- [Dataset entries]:
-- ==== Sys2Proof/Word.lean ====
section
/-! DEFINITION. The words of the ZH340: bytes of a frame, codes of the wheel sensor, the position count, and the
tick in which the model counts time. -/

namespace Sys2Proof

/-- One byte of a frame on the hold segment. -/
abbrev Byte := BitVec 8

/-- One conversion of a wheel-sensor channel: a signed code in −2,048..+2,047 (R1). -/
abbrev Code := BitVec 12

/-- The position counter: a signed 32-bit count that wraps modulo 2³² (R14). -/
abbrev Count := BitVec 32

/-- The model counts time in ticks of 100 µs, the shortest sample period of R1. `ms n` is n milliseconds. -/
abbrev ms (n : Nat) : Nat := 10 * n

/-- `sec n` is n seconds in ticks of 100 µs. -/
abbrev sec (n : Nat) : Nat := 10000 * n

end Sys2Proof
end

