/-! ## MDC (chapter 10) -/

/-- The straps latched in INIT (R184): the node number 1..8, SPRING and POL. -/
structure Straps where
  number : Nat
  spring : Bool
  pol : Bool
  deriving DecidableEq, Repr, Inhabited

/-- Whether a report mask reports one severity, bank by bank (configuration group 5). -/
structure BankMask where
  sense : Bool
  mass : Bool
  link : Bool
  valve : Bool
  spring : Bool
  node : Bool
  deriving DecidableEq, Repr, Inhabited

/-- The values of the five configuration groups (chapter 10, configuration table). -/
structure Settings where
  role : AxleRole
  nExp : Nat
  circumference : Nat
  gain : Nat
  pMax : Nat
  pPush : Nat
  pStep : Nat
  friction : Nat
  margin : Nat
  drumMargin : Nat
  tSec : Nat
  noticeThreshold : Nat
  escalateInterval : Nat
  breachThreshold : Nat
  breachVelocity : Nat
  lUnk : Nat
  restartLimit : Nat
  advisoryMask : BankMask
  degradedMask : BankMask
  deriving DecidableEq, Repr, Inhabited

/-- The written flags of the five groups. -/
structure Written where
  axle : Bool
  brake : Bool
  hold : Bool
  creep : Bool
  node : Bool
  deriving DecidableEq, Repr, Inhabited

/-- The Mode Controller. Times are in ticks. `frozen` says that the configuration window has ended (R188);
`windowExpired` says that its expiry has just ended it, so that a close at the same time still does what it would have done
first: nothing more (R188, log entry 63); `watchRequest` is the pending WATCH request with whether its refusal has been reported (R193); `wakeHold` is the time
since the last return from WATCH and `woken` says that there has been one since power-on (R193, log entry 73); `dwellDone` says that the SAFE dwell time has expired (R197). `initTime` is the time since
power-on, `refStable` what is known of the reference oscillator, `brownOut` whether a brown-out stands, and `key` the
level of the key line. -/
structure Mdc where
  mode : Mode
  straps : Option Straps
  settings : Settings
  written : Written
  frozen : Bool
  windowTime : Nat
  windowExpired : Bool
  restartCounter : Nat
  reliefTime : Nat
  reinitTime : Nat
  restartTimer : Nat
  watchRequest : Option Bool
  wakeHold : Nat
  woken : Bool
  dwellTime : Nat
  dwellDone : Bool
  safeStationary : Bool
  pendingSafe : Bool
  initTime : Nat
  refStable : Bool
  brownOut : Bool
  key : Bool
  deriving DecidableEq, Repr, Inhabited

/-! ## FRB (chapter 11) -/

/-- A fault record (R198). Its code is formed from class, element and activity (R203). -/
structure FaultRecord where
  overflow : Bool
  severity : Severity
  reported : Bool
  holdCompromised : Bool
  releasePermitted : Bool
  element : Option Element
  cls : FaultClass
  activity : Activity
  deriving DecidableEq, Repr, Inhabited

* * *

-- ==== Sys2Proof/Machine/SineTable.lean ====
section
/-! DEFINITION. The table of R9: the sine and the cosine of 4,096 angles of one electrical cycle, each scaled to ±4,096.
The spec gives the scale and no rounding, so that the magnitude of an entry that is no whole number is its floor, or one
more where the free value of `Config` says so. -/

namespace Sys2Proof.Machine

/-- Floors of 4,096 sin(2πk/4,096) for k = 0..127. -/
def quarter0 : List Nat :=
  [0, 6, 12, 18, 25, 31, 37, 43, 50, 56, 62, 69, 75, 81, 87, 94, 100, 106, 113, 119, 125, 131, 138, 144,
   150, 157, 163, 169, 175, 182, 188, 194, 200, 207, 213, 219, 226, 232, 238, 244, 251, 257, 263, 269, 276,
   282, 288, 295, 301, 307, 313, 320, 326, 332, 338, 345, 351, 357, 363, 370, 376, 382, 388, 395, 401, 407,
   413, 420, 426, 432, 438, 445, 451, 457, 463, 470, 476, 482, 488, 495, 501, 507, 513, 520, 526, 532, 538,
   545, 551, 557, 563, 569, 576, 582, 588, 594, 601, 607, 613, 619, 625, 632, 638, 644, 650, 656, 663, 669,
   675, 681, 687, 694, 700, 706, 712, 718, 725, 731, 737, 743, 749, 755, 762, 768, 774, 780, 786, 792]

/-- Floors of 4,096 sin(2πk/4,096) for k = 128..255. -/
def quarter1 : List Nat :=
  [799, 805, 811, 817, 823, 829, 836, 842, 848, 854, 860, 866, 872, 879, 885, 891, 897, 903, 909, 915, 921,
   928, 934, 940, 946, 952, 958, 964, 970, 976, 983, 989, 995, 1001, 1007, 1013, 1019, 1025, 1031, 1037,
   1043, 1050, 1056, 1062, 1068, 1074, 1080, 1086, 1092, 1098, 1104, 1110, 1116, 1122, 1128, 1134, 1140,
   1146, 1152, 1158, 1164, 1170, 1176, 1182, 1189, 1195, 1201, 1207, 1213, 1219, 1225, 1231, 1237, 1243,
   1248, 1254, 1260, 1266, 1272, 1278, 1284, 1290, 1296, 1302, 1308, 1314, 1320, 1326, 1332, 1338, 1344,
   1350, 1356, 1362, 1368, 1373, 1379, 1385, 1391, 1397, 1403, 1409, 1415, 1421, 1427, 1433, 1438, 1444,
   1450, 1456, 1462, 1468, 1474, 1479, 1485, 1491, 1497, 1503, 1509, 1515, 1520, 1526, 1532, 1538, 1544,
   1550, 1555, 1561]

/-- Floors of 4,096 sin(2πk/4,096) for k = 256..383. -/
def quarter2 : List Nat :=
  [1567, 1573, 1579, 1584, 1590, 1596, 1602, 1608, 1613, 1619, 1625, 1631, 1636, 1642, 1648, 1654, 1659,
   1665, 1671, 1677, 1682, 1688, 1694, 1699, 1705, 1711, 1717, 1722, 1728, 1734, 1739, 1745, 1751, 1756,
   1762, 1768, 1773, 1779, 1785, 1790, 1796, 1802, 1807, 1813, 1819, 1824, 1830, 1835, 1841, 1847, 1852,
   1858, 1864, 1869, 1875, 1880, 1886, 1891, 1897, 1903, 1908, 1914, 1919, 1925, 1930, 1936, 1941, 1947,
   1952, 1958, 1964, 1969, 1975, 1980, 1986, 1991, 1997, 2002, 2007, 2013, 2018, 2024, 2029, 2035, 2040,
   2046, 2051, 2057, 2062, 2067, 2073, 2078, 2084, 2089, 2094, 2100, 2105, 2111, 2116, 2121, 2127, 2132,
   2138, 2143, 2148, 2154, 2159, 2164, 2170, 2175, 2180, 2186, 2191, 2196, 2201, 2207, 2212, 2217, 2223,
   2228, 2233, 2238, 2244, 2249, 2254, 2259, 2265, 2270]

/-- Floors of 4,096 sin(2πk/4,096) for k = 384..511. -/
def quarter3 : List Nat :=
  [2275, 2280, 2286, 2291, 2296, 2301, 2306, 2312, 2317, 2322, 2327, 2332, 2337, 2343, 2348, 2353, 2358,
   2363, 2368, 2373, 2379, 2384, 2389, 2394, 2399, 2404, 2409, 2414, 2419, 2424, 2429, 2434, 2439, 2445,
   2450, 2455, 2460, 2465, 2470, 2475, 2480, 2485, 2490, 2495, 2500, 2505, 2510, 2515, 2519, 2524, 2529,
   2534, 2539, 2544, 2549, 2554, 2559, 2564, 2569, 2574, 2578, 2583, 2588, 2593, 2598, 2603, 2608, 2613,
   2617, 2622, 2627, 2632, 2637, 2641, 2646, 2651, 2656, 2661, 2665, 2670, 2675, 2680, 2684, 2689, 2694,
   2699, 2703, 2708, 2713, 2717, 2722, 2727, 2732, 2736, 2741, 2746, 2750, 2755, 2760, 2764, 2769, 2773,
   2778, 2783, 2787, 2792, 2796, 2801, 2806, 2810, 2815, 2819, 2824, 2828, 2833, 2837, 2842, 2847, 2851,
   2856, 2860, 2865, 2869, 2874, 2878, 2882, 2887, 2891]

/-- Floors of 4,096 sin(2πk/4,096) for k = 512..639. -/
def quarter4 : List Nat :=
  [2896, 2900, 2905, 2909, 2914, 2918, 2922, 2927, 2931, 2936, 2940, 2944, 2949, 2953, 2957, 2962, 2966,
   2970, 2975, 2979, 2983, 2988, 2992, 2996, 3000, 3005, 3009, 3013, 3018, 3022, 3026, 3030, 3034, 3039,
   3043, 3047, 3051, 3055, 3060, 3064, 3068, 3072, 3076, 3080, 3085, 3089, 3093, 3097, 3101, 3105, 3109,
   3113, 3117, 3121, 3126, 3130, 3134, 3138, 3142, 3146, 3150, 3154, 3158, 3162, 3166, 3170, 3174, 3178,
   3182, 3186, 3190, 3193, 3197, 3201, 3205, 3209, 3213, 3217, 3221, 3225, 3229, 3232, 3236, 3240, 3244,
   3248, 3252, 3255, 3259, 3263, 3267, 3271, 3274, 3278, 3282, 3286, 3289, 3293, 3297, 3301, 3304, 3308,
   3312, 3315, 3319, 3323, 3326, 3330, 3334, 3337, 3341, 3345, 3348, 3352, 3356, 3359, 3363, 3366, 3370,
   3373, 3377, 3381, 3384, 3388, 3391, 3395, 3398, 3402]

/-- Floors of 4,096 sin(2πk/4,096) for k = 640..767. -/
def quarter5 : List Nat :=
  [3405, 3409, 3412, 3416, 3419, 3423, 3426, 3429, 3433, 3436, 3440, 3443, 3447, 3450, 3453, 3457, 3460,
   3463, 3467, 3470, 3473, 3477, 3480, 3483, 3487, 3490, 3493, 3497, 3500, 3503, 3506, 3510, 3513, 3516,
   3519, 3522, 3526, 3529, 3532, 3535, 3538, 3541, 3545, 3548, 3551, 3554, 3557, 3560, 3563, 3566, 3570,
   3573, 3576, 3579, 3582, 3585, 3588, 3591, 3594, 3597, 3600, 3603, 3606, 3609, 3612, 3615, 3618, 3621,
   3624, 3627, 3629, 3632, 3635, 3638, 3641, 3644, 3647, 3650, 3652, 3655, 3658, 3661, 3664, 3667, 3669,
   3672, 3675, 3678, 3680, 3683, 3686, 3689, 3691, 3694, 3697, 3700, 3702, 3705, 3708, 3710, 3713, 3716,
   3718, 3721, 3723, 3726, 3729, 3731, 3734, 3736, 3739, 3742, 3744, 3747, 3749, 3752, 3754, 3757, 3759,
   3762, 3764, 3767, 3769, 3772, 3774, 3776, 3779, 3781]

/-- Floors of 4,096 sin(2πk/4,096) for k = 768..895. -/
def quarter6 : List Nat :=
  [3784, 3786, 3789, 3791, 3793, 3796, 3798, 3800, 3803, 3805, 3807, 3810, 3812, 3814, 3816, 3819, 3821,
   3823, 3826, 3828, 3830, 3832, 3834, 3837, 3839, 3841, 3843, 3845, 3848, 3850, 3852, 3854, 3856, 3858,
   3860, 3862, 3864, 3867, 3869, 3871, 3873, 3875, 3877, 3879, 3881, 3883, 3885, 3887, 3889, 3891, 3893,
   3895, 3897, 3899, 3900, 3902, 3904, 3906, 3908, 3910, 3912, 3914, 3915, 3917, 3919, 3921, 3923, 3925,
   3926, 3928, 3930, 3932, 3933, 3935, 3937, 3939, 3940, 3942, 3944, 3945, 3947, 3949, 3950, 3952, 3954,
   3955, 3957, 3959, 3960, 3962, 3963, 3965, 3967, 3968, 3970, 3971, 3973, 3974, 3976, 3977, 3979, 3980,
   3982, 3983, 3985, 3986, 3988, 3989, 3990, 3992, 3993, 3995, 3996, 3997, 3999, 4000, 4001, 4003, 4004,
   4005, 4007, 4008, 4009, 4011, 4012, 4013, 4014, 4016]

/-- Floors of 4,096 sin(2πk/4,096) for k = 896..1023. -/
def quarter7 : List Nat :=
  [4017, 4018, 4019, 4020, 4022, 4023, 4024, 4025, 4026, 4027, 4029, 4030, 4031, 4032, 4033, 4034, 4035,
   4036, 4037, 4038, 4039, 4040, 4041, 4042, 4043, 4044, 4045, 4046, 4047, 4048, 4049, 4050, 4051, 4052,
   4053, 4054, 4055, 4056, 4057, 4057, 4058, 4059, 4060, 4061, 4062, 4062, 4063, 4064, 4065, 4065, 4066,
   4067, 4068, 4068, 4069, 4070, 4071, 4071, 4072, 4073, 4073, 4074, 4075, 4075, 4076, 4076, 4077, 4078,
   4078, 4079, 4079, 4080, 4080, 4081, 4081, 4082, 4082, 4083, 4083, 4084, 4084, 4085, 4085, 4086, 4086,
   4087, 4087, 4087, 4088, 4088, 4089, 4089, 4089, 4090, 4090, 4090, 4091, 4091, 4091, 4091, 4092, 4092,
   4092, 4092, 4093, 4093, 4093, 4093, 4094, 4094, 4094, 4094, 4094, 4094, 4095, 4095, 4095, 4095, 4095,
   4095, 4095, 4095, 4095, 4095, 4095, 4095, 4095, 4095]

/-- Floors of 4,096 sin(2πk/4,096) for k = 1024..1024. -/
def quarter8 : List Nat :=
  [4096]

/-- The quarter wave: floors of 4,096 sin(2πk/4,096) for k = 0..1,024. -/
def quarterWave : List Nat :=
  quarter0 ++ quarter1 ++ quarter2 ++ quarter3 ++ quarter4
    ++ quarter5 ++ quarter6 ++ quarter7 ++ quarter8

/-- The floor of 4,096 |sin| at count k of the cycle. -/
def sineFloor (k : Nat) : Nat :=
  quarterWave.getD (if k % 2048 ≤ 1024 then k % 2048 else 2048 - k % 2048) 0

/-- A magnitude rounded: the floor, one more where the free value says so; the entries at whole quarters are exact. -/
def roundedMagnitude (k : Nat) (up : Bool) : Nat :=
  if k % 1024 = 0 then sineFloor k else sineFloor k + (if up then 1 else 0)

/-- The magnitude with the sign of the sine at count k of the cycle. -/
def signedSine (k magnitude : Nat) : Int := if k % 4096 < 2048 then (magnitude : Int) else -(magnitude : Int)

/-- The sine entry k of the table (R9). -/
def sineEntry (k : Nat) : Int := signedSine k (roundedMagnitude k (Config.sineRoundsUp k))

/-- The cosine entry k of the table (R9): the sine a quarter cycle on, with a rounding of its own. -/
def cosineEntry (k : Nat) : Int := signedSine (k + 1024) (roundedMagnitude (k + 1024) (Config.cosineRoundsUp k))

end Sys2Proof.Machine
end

==

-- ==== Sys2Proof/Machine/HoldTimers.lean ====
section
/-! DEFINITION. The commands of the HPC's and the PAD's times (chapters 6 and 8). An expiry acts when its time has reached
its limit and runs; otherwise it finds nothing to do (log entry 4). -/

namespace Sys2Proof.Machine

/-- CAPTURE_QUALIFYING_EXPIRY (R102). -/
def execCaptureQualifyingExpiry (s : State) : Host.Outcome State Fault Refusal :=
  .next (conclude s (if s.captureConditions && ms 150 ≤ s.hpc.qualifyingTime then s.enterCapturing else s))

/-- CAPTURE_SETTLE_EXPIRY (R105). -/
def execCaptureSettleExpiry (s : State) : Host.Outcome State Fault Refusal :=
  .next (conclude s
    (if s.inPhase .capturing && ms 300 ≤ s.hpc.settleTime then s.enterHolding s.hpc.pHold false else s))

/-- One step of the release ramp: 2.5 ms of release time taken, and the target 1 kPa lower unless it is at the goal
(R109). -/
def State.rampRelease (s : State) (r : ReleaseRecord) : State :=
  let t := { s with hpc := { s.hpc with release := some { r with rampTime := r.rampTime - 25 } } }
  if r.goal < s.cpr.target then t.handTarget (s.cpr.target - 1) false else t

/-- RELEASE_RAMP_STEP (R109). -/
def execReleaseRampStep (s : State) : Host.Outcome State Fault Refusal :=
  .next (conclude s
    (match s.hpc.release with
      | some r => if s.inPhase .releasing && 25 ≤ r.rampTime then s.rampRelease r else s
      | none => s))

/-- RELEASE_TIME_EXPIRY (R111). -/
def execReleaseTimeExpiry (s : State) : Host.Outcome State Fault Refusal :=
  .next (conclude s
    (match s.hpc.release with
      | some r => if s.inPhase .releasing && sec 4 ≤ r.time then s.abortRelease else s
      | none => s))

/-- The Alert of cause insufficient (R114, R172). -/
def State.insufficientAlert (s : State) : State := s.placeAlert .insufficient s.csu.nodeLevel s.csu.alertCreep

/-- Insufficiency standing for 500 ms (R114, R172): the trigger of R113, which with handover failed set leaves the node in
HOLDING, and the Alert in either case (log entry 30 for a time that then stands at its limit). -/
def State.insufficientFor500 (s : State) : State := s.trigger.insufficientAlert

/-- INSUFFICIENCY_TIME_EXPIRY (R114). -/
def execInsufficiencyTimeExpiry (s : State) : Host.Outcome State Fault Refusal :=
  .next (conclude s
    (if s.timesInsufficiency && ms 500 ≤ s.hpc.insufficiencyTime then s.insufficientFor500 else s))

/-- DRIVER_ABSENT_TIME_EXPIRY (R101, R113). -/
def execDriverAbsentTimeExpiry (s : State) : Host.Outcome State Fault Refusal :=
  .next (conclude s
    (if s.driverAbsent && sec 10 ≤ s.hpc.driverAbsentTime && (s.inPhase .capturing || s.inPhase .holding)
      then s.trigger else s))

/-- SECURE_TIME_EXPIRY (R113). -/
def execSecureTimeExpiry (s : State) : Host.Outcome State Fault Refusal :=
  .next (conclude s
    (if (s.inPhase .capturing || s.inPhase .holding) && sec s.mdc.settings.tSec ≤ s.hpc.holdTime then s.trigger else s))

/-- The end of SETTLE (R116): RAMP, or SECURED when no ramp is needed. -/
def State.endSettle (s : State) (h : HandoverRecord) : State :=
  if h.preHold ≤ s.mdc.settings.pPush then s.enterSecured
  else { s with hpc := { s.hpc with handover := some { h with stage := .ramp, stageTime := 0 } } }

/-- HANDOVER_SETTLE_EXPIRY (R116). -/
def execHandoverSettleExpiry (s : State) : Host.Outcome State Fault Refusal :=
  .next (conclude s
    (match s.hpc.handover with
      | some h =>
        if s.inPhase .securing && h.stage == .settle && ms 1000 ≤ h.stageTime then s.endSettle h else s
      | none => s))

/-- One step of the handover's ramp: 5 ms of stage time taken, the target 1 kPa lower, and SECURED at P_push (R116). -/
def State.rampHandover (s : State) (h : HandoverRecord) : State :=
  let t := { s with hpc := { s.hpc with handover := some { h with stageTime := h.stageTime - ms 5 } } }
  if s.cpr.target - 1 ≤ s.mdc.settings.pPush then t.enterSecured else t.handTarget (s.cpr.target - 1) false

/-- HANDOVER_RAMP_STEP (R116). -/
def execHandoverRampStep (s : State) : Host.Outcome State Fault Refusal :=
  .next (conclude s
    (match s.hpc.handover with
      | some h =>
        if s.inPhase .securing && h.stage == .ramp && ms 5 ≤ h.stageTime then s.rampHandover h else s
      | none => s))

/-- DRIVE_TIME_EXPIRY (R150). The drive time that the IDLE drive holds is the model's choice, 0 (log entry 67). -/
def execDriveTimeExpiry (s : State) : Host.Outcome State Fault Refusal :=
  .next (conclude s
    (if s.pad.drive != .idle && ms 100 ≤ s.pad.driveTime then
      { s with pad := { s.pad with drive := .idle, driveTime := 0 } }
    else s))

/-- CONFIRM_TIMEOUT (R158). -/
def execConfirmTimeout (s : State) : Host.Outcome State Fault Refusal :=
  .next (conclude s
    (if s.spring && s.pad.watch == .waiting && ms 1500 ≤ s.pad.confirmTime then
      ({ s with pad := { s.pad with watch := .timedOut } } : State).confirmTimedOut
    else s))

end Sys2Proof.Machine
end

- [TASK PROMPT]: Using the data above, reproduce exactly the lines from the line that contains "circumference : Nat" through the line that contains "creep : Bool", including both.

- [REPLY]:
  circumference : Nat
  gain : Nat
  pMax : Nat
  pPush : Nat
  pStep : Nat
  friction : Nat
  margin : Nat
  drumMargin : Nat
  tSec : Nat
  noticeThreshold : Nat
  escalateInterval : Nat
  breachThreshold : Nat
  breachVelocity : Nat
  lUnk : Nat
  restartLimit : Nat
  advisoryMask : BankMask
  degradedMask : BankMask
  deriving DecidableEq, Repr, Inhabited

/-- The written flags of the five groups. -/
structure Written where
  axle : Bool
  brake : Bool
  hold : Bool
  creep : Bool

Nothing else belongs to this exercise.